» **Supplied material**
/-- A die without the TLB entry of an address. -/
def dropTlb (s : State) (die asid va : Nat) : State :=
  s.modDie die fun d => { d with tlb := d.tlb.filter fun e => (tlbFind [e] asid va).isNone }

/-- The leaf an access sees: the TLB's, or memory's on a miss, which takes the entry's place; where the two differ, either, because
whether the access missed is not stated (R328, R383). DEDUCED (log entry 20). -/
def leafOf (s : State) (die asid va : Nat) : Leaf × State :=
  let d := s.getDie die
  let now := walkTables (tableMem s) d.ptbase.toNat asid va
  match tlbFind d.tlb asid va with
  | none => (now, s)
  | some old =>
    if sameLeaf old now then (now, s)
    else
      let r := s.drawBool
      if r.1 then (old, r.2) else (now, dropTlb r.2 die asid va)

/-- The set of a TLB in which a translation stands, of 512 sets of 8 ways (R383). DESIGN CHOICE (log entry 26). -/
def tlbSet (page : Nat) (big : Bool) : Nat := (if big then page / 512 else page) % 512

/-- A TLB with one more entry: a full set gives up the entry filled first. -/
def tlbPut (t : List TlbEntry) (x : TlbEntry) : List TlbEntry :=
  let same := t.filter fun e => tlbSet e.page e.big == tlbSet x.page x.big
  (match same with
   | old :: _ => if 8 ≤ same.length then t.erase old else t
   | [] => t) ++ [x]

/-- A is set by an atomic OR on the entry (R380), which waits at its home for the holders of its line and for a sealed frame (R389, R395). -/
def setA (s : State) (a e : Nat) : State :=
  if physReady s a && s.homeWrites.all fun w => w.who.isSome then s.storeNat a 8 (setBitsAt e 4 1 1)
  else if s.homeWrites.any fun w => w.pa == a && w.op == .or then s
  else announcePhys { s with homeWrites := s.homeWrites ++ [{ who := none, pa := a, bytes := leBytes 8 16, op := .or }] } a

/-- TLB fill: the entry is cached and A is set (R379, R380). DEDUCED (log entry 20). -/
def fillTlb (s : State) (die asid va : Nat) : Leaf → State
  | .leaf e a big =>
    let d := s.getDie die
    if (tlbFind d.tlb asid va).isSome then s
    else
      let e' := setBitsAt e 4 1 1
      let s1 := if bitAt e 4 || a = 0 then s else setA s a e
      let t : TlbEntry := ⟨if bitAt e 6 then 0 else asid, va / 4096, big, BitVec.ofNat 64 e'⟩
      s1.modDie die fun x => { x with tlb := tlbPut x.tlb t }
  | _ => s

/-- The entry of the leaf that serves an address on a die: the one its TLB holds, else memory's (R383). -/
def leafNow (s : State) (die asid va : Nat) : Nat :=
  let d := s.getDie die
  match (tlbFind d.tlb asid va).getD (walkTables (tableMem s) d.ptbase.toNat asid va) with
  | .leaf e _ _ => e
  | _ => 0

/-- The ASID that a page's lines carry in every cache: 0 for a global page (R379, R381). -/
def pageTag (s : State) (die asid va : Nat) : Nat := if bitAt (leafNow s die asid va) 6 then 0 else asid

/-- KIND of the page (R379). -/
def farKind (s : State) (die asid va : Nat) : Nat := bitsAt (leafNow s die asid va) 8 3

/-- `Translate` (R328, R380): the outcome, and the state with the TLB filled. -/
def translate (s : State) (die asid : Nat) (user : Bool) (want : Want) (va : DWord) : Walk × State :=
  let l := leafOf s die asid va.toNat
  let o := checkLeaf l.2.dev user want va.toNat l.1
  match o with
  | .absent _ => (o, l.2)
  | .deny => (o, l.2)
  | _ => (o, fillTlb l.2 die asid va.toNat l.1)

/-- The outcome alone, read from memory's tables. -/
def translateNow (s : State) (die asid : Nat) (user : Bool) (want : Want) (va : DWord) : Walk :=
  checkLeaf s.dev user want va.toNat (walkTables (tableMem s) (s.getDie die).ptbase.toNat asid va.toNat)

/-- A translation at the home die of an address (R383). -/
def translateHome (s : State) (asid : Nat) (user : Bool) (want : Want) (va : DWord) : Walk × State :=
  match translateNow s 0 asid user want va with
  | .mem pa _ _ => translate s (pa / 2 ^ 36 % 16) asid user want va
  | w => (w, s)

/-! ## Places of a region (R302, R383) -/

/-- The hash H of R302. -/
def regionHash (asid va : Nat) : Nat :=
  let x := bitsAt va 9 48
  (bitsAt x 0 9) ^^^ (bitsAt x 9 9) ^^^ (bitsAt x 18 9) ^^^ (bitsAt x 27 9) ^^^ (bitsAt x 36 9) ^^^ (bitsAt x 45 3) ^^^
    (bitsAt asid 0 9) ^^^ (bitsAt asid 9 7)

end Sys2Proof.Machine
end

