-- ==== Sys2Proof/Machine/Access.lean ====
section
/-! DEFINITION. How the bytes of one lane's access are found: scratch places and their checks (R183, R184, R274, R277), the
caches with the permissions of their fills (R179, R180, R187, R188, R204, R207), the home, and the checks made at issue
(R203). -/

namespace Sys2Proof.Machine

/-! ## Scratch places -/

/-- Where a scratch byte lives: a workgroup's scratchpad, or the cluster-scratch window. -/
inductive SPlace where
  | bank (wg x : Nat)
  | cask (c : CluId) (j : Nat)
  deriving DecidableEq, Repr

/-- The member m of a workgroup's gang. -/
def gangMember (s : State) (g : Workgroup) (m : Nat) : Option Workgroup :=
  s.wgs.find? fun x => x.gang == g.gang && x.member == m

/-- The place of n bytes at a scratch offset, none when out of range (R183); cluster scratch by its window alone. -/
def scratchPlace (s : State) (g : Workgroup) (off n : Nat) : Option SPlace :=
  if off < 0x80000 then (if off + n ≤ g.scratch then some (.bank g.id off) else none)
  else if 0x01000000 ≤ off ∧ off < 0x01800000 then
    let m := (off - 0x01000000) / 0x100000
    let x := off % 0x100000
    match gangMember s g m with
    | some h => if x + n ≤ h.scratch ∧ x + n ≤ 0x80000 then some (.bank h.id x) else none
    | none => none
  else if casketBase ≤ off ∧ off + n ≤ casketBase + 8 * mib then some (.cask (cluOf g.core) (off - casketBase))
  else none

/-- Key of a scratchpad byte in its core (R181, R182). -/
def bankKey (g : Workgroup) (x : Nat) : Nat := ((g.banks[x / 0x4000]?).getD (x / 0x4000)) * 0x4000 + x % 0x4000

def bankRead (s : State) (wg x n : Nat) : List Byte :=
  match s.getWg wg with
  | some g => (List.range n).map fun k => sget 0 (s.getCore g.core).scratch (bankKey g (x + k))
  | none => List.replicate n 0

def bankPut (g : Workgroup) (m : Sparse Byte) (x : Nat) : List Byte → Sparse Byte
  | [] => m
  | b :: bs => bankPut g (sput 0 m (bankKey g x) b) (x + 1) bs

def bankWrite (s : State) (wg x : Nat) (bs : List Byte) : State :=
  match s.getWg wg with
  | some g => s.modCore g.core fun c => { c with scratch := bankPut g c.scratch x bs }
  | none => s

/-- Bytes of a scratch place. -/
def splaceRead (s : State) (p : SPlace) (n : Nat) : List Byte × State :=
  match p with
  | .bank wg x => (bankRead s wg x n, s)
  | .cask c j => caskRead s c j n

def splaceWrite (s : State) (p : SPlace) (bs : List Byte) : State :=
  match p with
  | .bank wg x => bankWrite s wg x bs
  | .cask c j => caskWrite s c j bs

/-- The place must wait: its cask portion is being copied to a spare way (R293), or the cask bus of the core is being repaired (R400). -/
def splaceBusy (s : State) (core : CoreId) (p : SPlace) (n : Nat) : Bool :=
  match p with
  | .bank _ _ => false
  | .cask c j => caskRangeCopying (s.getCluster c) j n || (s.getCore core).vbCask.repairing

/-- Copies that hold a target range in a scratchpad (R184, R186). -/
def activeCopy (c : Copy) : Bool := (c.st == .running || c.st == .paused || c.st == .aborted || c.st == .failed || c.st == .refused) && !c.waiting

/-- The access touches a 128-byte granule of a copy's target range in a scratchpad (R184). -/
def hitsCopy (s : State) (p : SPlace) (n : Nat) : Bool :=
  match p with
  | .cask _ _ => false
  | .bank wg x => s.copies.any fun c =>
      activeCopy c && c.units != 0 && (match c.dst, s.getWg wg with
        | .bank r, some g =>
          -- the target's offset of the granule in which the access stands, by the bank that holds it
          let key := bankKey g (x / 128 * 128)
          r.core == g.core && (List.range ((n + x % 128 + 127) / 128)).any fun j =>
            (List.range r.banks.length).any fun i =>
              let off := i * 0x4000 + (key + 128 * j) % 0x4000
              (r.banks[i]?).getD 0 == (key + 128 * j) / 0x4000 && decide (r.off / 128 * 128 ≤ off) && decide (off < r.off + 16 * c.units)
        | _, _ => false)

» **Task statement**
Using the entries above, repeat only the lines from the one containing "CluId) (j : Nat)" through the one containing "none => none", end lines included.

» **Result of this task**
  | cask (c : CluId) (j : Nat)
  deriving DecidableEq, Repr

/-- The member m of a workgroup's gang. -/
def gangMember (s : State) (g : Workgroup) (m : Nat) : Option Workgroup :=
  s.wgs.find? fun x => x.gang == g.gang && x.member == m

/-- The place of n bytes at a scratch offset, none when out of range (R183); cluster scratch by its window alone. -/
def scratchPlace (s : State) (g : Workgroup) (off n : Nat) : Option SPlace :=
  if off < 0x80000 then (if off + n ≤ g.scratch then some (.bank g.id off) else none)
  else if 0x01000000 ≤ off ∧ off < 0x01800000 then
    let m := (off - 0x01000000) / 0x100000
    let x := off % 0x100000
    match gangMember s g m with
    | some h => if x + n ≤ h.scratch ∧ x + n ≤ 0x80000 then some (.bank h.id x) else none
    | none => none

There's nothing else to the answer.